Лариса – кругленькая, с пышной молочной грудью, с
умиротворенным лицом. Столько ей, бедняжке, пришлось пережить! Кажется, совсем
еще недавно она была беспутной девахой, наивно и так по-детски пытавшейся
соблазнить Колю полоской голого живота, торчащего из-под короткой майки, и вот
она уже дважды мать. Дай бог ей счастья, она заслужила. И пусть ее избранник –
далеко не принц на белом коне, но он даст ей покой и уверенность, все то, чего
у нее никогда не было раньше.
После горячего решили сделать перерыв и переместиться в
гостиную, посмотреть по телевизору популярное ток-шоу. Люба принялась убирать
тарелки, Юля кинулась ей помогать. Николай Дмитриевич задержался за столом и
поманил дочь к себе.
– Чего-то у Лариски мужик больно неказистый, –
сказал он. – Неужто получше не нашла? Она ведь такая красавица.

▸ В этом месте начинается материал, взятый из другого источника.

-- ==== Sys2Proof/Laws/PerInstr.lean ====
section
/-! SUPPORT. Statements about every instruction as syntax, one lemma per constructor. Family `RowMatch`: the encoding of an
instruction matches its row of the opcode map (30_encoding.md R98), with every bit its command does not read written as
zero (R99). -/

namespace Sys2Proof.Laws.RowMatch

open Sys2Proof.Machine

/-- The encoding matches the instruction's own row, and holds no bit outside those the command reads. -/
def Statement (i : Instr) : Prop :=
  (∃ r ∈ opcodeMap, r.name = i.mnemonic ∧ r.matchesWord (encode i) = true) ∧
  encode i &&& i.mnemonic.readBits = encode i

theorem enc1 (b0 : Byte) : Statement (.enc1 b0) := by
  refine ⟨⟨⟨.ENC1, 0x1100000000, 0xFF00000000⟩, by simp [opcodeMap], rfl, ?_⟩, ?_⟩
  · rw [OpcodeRow.matchesWord, beq_iff_eq]
    exact and_mask_opN _ _ _
  · have h : (b0 ++ 0#24) &&& (0xFF#8 ++ 0#24) = b0 ++ 0#24 := by
      rw [BitVec.and_append, show (0xFF#8) = BitVec.allOnes 8 from rfl, BitVec.and_allOnes, BitVec.and_self]
    exact (commandWord_and 1 1 0xF 0xF _ (0xFF#8 ++ 0#24)).trans (by rw [h]; rfl)

theorem enc2 (b0 b1 : Byte) : Statement (.enc2 b0 b1) := by
  refine ⟨⟨⟨.ENC2, 0x1200000000, 0xFF00000000⟩, by simp [opcodeMap], rfl, ?_⟩, ?_⟩
  · rw [OpcodeRow.matchesWord, beq_iff_eq]
    exact and_mask_opN _ _ _
  · have h : (b0 ++ b1 ++ 0#16) &&& (0xFFFF#16 ++ 0#16) = b0 ++ b1 ++ 0#16 := by
      rw [BitVec.and_append, show (0xFFFF#16) = BitVec.allOnes 16 from rfl, BitVec.and_allOnes, BitVec.and_self]
    exact (commandWord_and 1 2 0xF 0xF _ (0xFFFF#16 ++ 0#16)).trans (by rw [h]; rfl)

theorem enc3 (b0 b1 b2 : Byte) : Statement (.enc3 b0 b1 b2) := by
  refine ⟨⟨⟨.ENC3, 0x1300000000, 0xFF00000000⟩, by simp [opcodeMap], rfl, ?_⟩, ?_⟩
  · rw [OpcodeRow.matchesWord, beq_iff_eq]
    exact and_mask_opN _ _ _
  · have h : (b0 ++ b1 ++ b2 ++ 0#8) &&& (0xFFFFFF#24 ++ 0#8) = b0 ++ b1 ++ b2 ++ 0#8 := by
      rw [BitVec.and_append, show (0xFFFFFF#24) = BitVec.allOnes 24 from rfl, BitVec.and_allOnes, BitVec.and_self]
    exact (commandWord_and 1 3 0xF 0xF _ (0xFFFFFF#24 ++ 0#8)).trans (by rw [h]; rfl)

theorem enc4 (b0 b1 b2 b3 : Byte) : Statement (.enc4 b0 b1 b2 b3) := by
  refine ⟨⟨⟨.ENC4, 0x1400000000, 0xFF00000000⟩, by simp [opcodeMap], rfl, ?_⟩, ?_⟩
  · rw [OpcodeRow.matchesWord, beq_iff_eq]
    exact and_mask_opN _ _ _
  · exact BitVec.and_allOnes

theorem dec (sym : Byte) : Statement (.dec sym) := by
  refine ⟨⟨⟨.DEC, 0x2000000000, 0xF000000000⟩, by simp [opcodeMap], rfl, ?_⟩, ?_⟩
  · rw [OpcodeRow.matchesWord, beq_iff_eq]
    exact and_mask_op _ _ _
  · have h : (0#24 ++ sym) &&& (0#24 ++ 0xFF#8) = 0#24 ++ sym := by
      rw [BitVec.and_append, show (0xFF#8) = BitVec.allOnes 8 from rfl, BitVec.and_allOnes, BitVec.and_self]
    exact (commandWord_and 2 0 0xF 0 _ (0#24 ++ 0xFF#8)).trans (by rw [h]; rfl)

theorem dfl : Statement .dfl :=
  ⟨⟨⟨.DFL, 0x3000000000, 0xF000000000⟩, by simp [opcodeMap], rfl, rfl⟩, rfl⟩

theorem cfg (ts : BitVec 2) (gs : BitVec 1) : Statement (.cfg ts gs) := by
  refine ⟨⟨⟨.CFG, 0x4000000000, 0xF000000000⟩, by simp [opcodeMap], rfl, ?_⟩, ?_⟩
  · rw [OpcodeRow.matchesWord, beq_iff_eq]
    exact and_mask_op _ _ _
  · decide +revert

theorem clr : Statement .clr :=
  ⟨⟨⟨.CLR, 0x5000000000, 0xF000000000⟩, by simp [opcodeMap], rfl, rfl⟩, rfl⟩

theorem stat : Statement .stat :=
  ⟨⟨⟨.STAT, 0x6000000000, 0xF000000000⟩, by simp [opcodeMap], rfl, rfl⟩, rfl⟩

end Sys2Proof.Laws.RowMatch
end

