section
/-! SUPPORT. Family 70_reset_and_hazards.md, interleaving: the encoder writes no register, and the decoder does not write
the one the encoder reads (70_reset_and_hazards.md R261). -/

namespace Sys2Proof.Machine

/-- An ENC command that answers writes RQ alone, whatever TSEL selects (40_encoder.md R130). -/
theorem exec_next_of_encodes {i : Instr} {s t : State} (henc : encodes i = true) (h : exec i s = .next t) :
    ∃ q, t = s.answered s.cfg s.acc s.dcnt q := by
  have hsymbols {w : BitVec 32} {k : Nat} (h : respondSymbols Config.build w k s = .next t) :
      ∃ q, t = s.answered s.cfg s.acc s.dcnt q := by
    obtain ⟨q, -, ht⟩ := respondSymbols_next i h
    exact ⟨q, ht⟩
  cases i with
  | enc1 b0 => exact hsymbols h
  | enc2 b0 b1 => exact hsymbols h
  | enc3 b0 b1 b2 => exact hsymbols h
  | enc4 b0 b1 b2 b3 =>
    simp only [exec, execEnc4, enc4On] at h
    split_ifs at h
    · cases h; exact ⟨_, rfl⟩
    · cases h; exact ⟨_, rfl⟩
    · exact hsymbols h
  | dec | dfl | cfg | clr | stat => cases henc

/-- DEC writes ACC, DCNT and RQ at most (41_decoder.md R150). -/
theorem cfg_eq_of_exec_dec {sym : Byte} {s t : State} (h : exec (.dec sym) s = .next t) : t.cfg = s.cfg := by
  simp only [exec, execDec, decOn] at h
  split_ifs at h
  · cases h; rfl
  · cases h; rfl
  · split at h
    · cases h
    · split at h
      · obtain ⟨r, -, ht⟩ := State.takeDigit_next Config.build sym h
        rw [ht, State.answered]
      · cases h; rfl

/-- DFL writes ACC, DCNT and RQ at most (41_decoder.md R160). -/
theorem cfg_eq_of_exec_dfl {s t : State} (h : exec .dfl s = .next t) : t.cfg = s.cfg := by
  simp only [exec, execDfl] at h
  split_ifs at h
  · cases h; rfl
  · cases h; rfl

/-- Settles O35: an ENC command leaves the registers as they were, and the next command reads nothing else. -/
theorem encoderMayInterleaveWithTheDecoder : Obligations.EncoderMayInterleaveWithTheDecoder := by
  refine ⟨fun i j s t u henc hi hj => ?_, fun _ _ _ => cfg_eq_of_exec_dec, fun _ _ => cfg_eq_of_exec_dfl⟩
  obtain ⟨q, rfl⟩ := exec_next_of_encodes henc hi
  obtain ⟨r, hu, hv⟩ := exec_next_congr (s := s) (u := s.answered s.cfg s.acc s.dcnt q) rfl hj
  exact ⟨_, q, r, hv, rfl, rfl, rfl, congrArg State.rq hu, List.append_assoc _ _ _⟩

end Sys2Proof.Machine
end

Люба негромко рассмеялась. Отец всегда питал пристрастие к
женщинам с формами, а Тамару до сих пор искренне считал некрасивой.
– У него есть другие достоинства, – объяснила
она. – Он любит Ларису и хорошо ладит с Костиком.
– Когда ж они поженились? Ты мне ничего не говорила про
то, что она замуж вышла.
– А они пока не поженились.
– Что так? – отец приподнял по-прежнему густые
брови. – Он, что ли, не хочет?
– Нет, он-то как раз очень хочет, а Лариса тянет. Хочет
сначала похудеть, чтобы свадебное платье лучше сидело.
Отец подумал немного и покачал головой.
– И какая только дурь в бабских головах сидит – это уму
непостижимо. Что Колька? Есть от него новости?
– Звонил на днях. У него все хорошо, – привычно
солгала Люба. – Продлил контракт еще на три года.
– Чего ж его в отпуск-то не пускают? Приехал бы домой,
хоть повидались бы.
– Папуля, он в отпуск ездит в другие места, в Майами,
на Кубу, в Австралию. Чего ему здесь делать? Пусть хоть мир посмотрит.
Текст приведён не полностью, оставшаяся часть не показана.